Segment Start: Input data
-- ==== Sys2Proof/Laws/Ops.lean ====
section
/-! SUPPORT. What the shared operations can do, said once each: outcomes, register words and their fields, events and the
log, wakes. -/

namespace Sys2Proof.Machine

open Sys2Proof

/-! ## Outcomes -/

/-- A command's outcome is its effect with the queue, the port's memories and the fuses as they were. -/
theorem State.done_eq (s t : State) : s.done t =
    .next { t with pending := s.pending, sram := s.sram, dram := s.dram, key := { t.key with fuses := s.key.fuses } } := rfl

/-- An effect that leaves those alone is the next state itself. -/
theorem State.done_of (s t : State) (hp : t.pending = s.pending) (hs : t.sram = s.sram) (hd : t.dram = s.dram)
    (hf : t.key.fuses = s.key.fuses) : s.done t = .next t := by
  rw [State.done_eq, ← hp, ← hs, ← hd, ← hf]

@[simp] theorem State.done_self (s : State) : s.done s = .next s := rfl

/-! ## Register words -/

/-- A register read after a register write. -/
theorem State.word_setWord (s : State) (a b : Nat) (v : Word) (h : SMap.wf regReset s.regs = true) :
    (s.setWord a v).word b = if b = a then v else s.word b := SMap.get_set regReset s.regs a b v h

theorem State.setWord_wf (s : State) (a : Nat) (v : Word) (h : SMap.wf regReset s.regs = true) :
    SMap.wf regReset (s.setWord a v).regs = true := SMap.set_wf regReset a v s.regs h

theorem testBit_fieldMask (lo w i : Nat) :
    (fieldMask lo w).getLsbD i = (decide (i < 32) && decide (lo ≤ i) && decide (i < lo + w)) := by
  unfold fieldMask
  rw [BitVec.getLsbD_ofNat, Nat.testBit_mul_two_pow, Nat.testBit_two_pow_sub_one]
  by_cases h1 : i < 32 <;> by_cases h2 : lo ≤ i <;> by_cases h3 : i < lo + w <;>
    simp [h1, h2, h3] <;> omega

/-- Bit `i` of a word with a field replaced. -/
theorem getLsbD_wordPut (x : Word) (lo w v i : Nat) (hi : i < 32) :
    (wordPut x lo w v).getLsbD i = if lo ≤ i ∧ i < lo + w then v.testBit (i - lo) else x.getLsbD i := by
  unfold wordPut
  rw [BitVec.getLsbD_or, BitVec.getLsbD_and, BitVec.getLsbD_not, testBit_fieldMask, BitVec.getLsbD_ofNat,
    Nat.testBit_mul_two_pow, Nat.testBit_mod_two_pow]
  by_cases h1 : lo ≤ i <;> by_cases h2 : i < lo + w
  · have h3 : i - lo < w := by omega
    simp [h1, h2, h3, hi]
  · have h3 : ¬ i - lo < w := by omega
    simp [h1, h2, h3, hi]
  · simp [h1, h2, hi]
  · simp [h1, h2, hi]

theorem wordGet_testBit (x : Word) (lo w i : Nat) (_h : lo + w ≤ 32) :
    (wordGet x lo w).testBit i = (decide (i < w) && x.getLsbD (lo + i)) := by
  unfold wordGet bitsOf
  rw [Nat.testBit_mod_two_pow, Nat.testBit_shiftRight]
  rfl

/-- A field reads back as what was written to it. -/
theorem wordGet_wordPut_same (x : Word) (lo w v : Nat) (h : lo + w ≤ 32) : wordGet (wordPut x lo w v) lo w = v % 2 ^ w := by
  apply Nat.eq_of_testBit_eq
  intro i
  rw [wordGet_testBit _ _ _ _ h, Nat.testBit_mod_two_pow]
  by_cases hi : i < w
  · rw [getLsbD_wordPut _ _ _ _ _ (by omega), if_pos ⟨by omega, by omega⟩]
    simp [hi]
  · simp [hi]

/-- A field apart from the one written keeps its value. -/
theorem wordGet_wordPut_other (x : Word) (lo w v lo' w' : Nat) (h' : lo' + w' ≤ 32) (hd : lo' + w' ≤ lo ∨ lo + w ≤ lo') :
    wordGet (wordPut x lo w v) lo' w' = wordGet x lo' w' := by
  apply Nat.eq_of_testBit_eq
  intro i
  rw [wordGet_testBit _ _ _ _ h', wordGet_testBit _ _ _ _ h']
  by_cases hi : i < w'
  · rw [getLsbD_wordPut _ _ _ _ _ (by omega), if_neg (by omega)]
  · simp [hi]

/-- A field of the block page reads back as what was written to it. -/
theorem State.rd_wr_same (s : State) (f : Field) (v : Nat) (h : SMap.wf regReset s.regs = true) (hf : f.lo + f.width ≤ 32) :
    (s.wr f v).rd f = v % 2 ^ f.width := by
  show wordGet ((s.setWord (f.addr 0 0) _).word (f.addr 0 0)) f.lo f.width = _
  rw [State.word_setWord s _ _ _ h, if_pos rfl, wordGet_wordPut_same _ _ _ _ hf]

/-- A field at another address keeps its value. -/
theorem State.rd_wr_addr (s : State) (f g : Field) (v : Nat) (h : SMap.wf regReset s.regs = true)
    (hg : g.addr 0 0 ≠ f.addr 0 0) : (s.wr f v).rd g = s.rd g := by
  show wordGet ((s.setWord (f.addr 0 0) _).word (g.addr 0 0)) g.lo g.width = _
  rw [State.word_setWord s _ _ _ h, if_neg hg]
  rfl

/-- A field of the same register apart from the one written keeps its value. -/
theorem State.rd_wr_other (s : State) (f g : Field) (v : Nat) (h : SMap.wf regReset s.regs = true)
    (ha : g.addr 0 0 = f.addr 0 0) (hg : g.lo + g.width ≤ 32) (hd : g.lo + g.width ≤ f.lo ∨ f.lo + f.width ≤ g.lo) :
    (s.wr f v).rd g = s.rd g := by
  show wordGet ((s.setWord (f.addr 0 0) _).word (g.addr 0 0)) g.lo g.width = _
  rw [State.word_setWord s _ _ _ h, if_pos ha, wordGet_wordPut_other _ _ _ _ _ _ hg hd]
  show wordGet (s.word (f.addr 0 0)) g.lo g.width = wordGet (s.word (g.addr 0 0)) g.lo g.width
  rw [ha]

/-! ## Events and the log -/

/-- A log record changes only the log and, where records are lost or volatile, EVT_STAT of the HLT page. -/
theorem State.logRecord_eq (s : State) (block inst bit : Nat) (enabled forced : Bool) (status detail : Nat) :
    ∃ r l, s.logRecord block inst bit enabled forced status detail = { s with regs := r, log := l } := by
  unfold State.logRecord
  dsimp only
  split <;> split <;> (try split) <;> (try split) <;> exact ⟨_, _, rfl⟩

theorem State.note_eq (s : State) (block code status detail : Nat) :
    ∃ r l, s.note block code status detail = { s with regs := r, log := l } := State.logRecord_eq ..

/-- An event changes only registers and the log. -/
theorem State.raiseWith_eq (s : State) (e : Event) (inst : Nat) (forced : Bool) (status detail : Nat) :
    ∃ r l, s.raiseWith e inst forced status detail = { s with regs := r, log := l } := by
  unfold State.raiseWith
  dsimp only
  split
  · split
    · split
      · exact ⟨_, _, rfl⟩
      · obtain ⟨r, l, h⟩ := State.logRecord_eq (s.setWord (pageAddr e.block (e.page inst) + hEvtStat)
          (s.word (pageAddr e.block (e.page inst) + hEvtStat) ||| BitVec.ofNat 32 (2 ^ e.bit))) e.block (e.instNo inst)
          e.bit (((s.setWord (pageAddr e.block (e.page inst) + hEvtStat)
          (s.word (pageAddr e.block (e.page inst) + hEvtStat) ||| BitVec.ofNat 32 (2 ^ e.bit))).word
            (pageAddr e.block (e.page inst) + hEvtEn)).getLsbD e.bit) forced status detail
        exact ⟨r, l, h⟩
    · obtain ⟨r, l, h⟩ := State.logRecord_eq (s.setWord (pageAddr e.block (e.page inst) + hEvtStat)
          (s.word (pageAddr e.block (e.page inst) + hEvtStat) ||| BitVec.ofNat 32 (2 ^ e.bit))) e.block (e.instNo inst)
          e.bit (((s.setWord (pageAddr e.block (e.page inst) + hEvtStat)
          (s.word (pageAddr e.block (e.page inst) + hEvtStat) ||| BitVec.ofNat 32 (2 ^ e.bit))).word
            (pageAddr e.block (e.page inst) + hEvtEn)).getLsbD e.bit) forced status detail
      exact ⟨r, l, h⟩
  · exact ⟨s.regs, s.log, rfl⟩

theorem State.raise_eq (s : State) (e : Event) : ∃ r l, s.raise e = { s with regs := r, log := l } :=
  State.raiseWith_eq ..

theorem State.raiseI_eq (s : State) (e : Event) (inst : Nat) : ∃ r l, s.raiseI e inst = { s with regs := r, log := l } :=
  State.raiseWith_eq ..

/-- A warning changes only registers and the log. -/
theorem State.warn_eq (s : State) (f : Field) (e : Event) (detail : Nat) :
    ∃ r l, s.warn f e detail = { s with regs := r, log := l } := by
  unfold State.warn
  split
  · exact ⟨s.regs, s.log, rfl⟩
  · obtain ⟨r, l, h⟩ := State.raiseWith_eq (s.wr f 1) e 0 false 0 detail
    exact ⟨r, l, h⟩

/-- A capture changes only registers. -/
theorem State.capture_eq (s : State) (block page status offset : Nat) :
    ∃ r, s.capture block page status offset = { s with regs := r } := by
  unfold State.capture
  dsimp only
  split <;> exact ⟨_, rfl⟩

/-! ## Wakes -/

/-- A wake leaves the device in ACTIVE from IDLE, STANDBY and SLEEP, and changes nothing in any other state (R72). -/
theorem State.wake_power (s : State) (src : Field) (h : s.dev.phase = .service)
    (hp : s.dev.power = .idle ∨ s.dev.power = .standby ∨ s.dev.power = .sleep) : (s.wake src).dev.power = .active := by
  unfold State.wake
  rw [if_pos ⟨h, hp⟩]
  rfl

theorem State.wake_else (s : State) (src : Field)
    (h : ¬ (s.dev.phase = .service ∧ (s.dev.power = .idle ∨ s.dev.power = .standby ∨ s.dev.power = .sleep))) :
    s.wake src = s := by
  unfold State.wake
  rw [if_neg h]

end Sys2Proof.Machine
end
Segment End: Input data
Your objective =
Only lines that hold the string "forced" belong in the answer, so copy every one of them from the records.

Exercise output =
theorem State.logRecord_eq (s : State) (block inst bit : Nat) (enabled forced : Bool) (status detail : Nat) :
    ∃ r l, s.logRecord block inst bit enabled forced status detail = { s with regs := r, log := l } := by
theorem State.raiseWith_eq (s : State) (e : Event) (inst : Nat) (forced : Bool) (status detail : Nat) :
    ∃ r l, s.raiseWith e inst forced status detail = { s with regs := r, log := l } := by
            (pageAddr e.block (e.page inst) + hEvtEn)).getLsbD e.bit) forced status detail
            (pageAddr e.block (e.page inst) + hEvtEn)).getLsbD e.bit) forced status detail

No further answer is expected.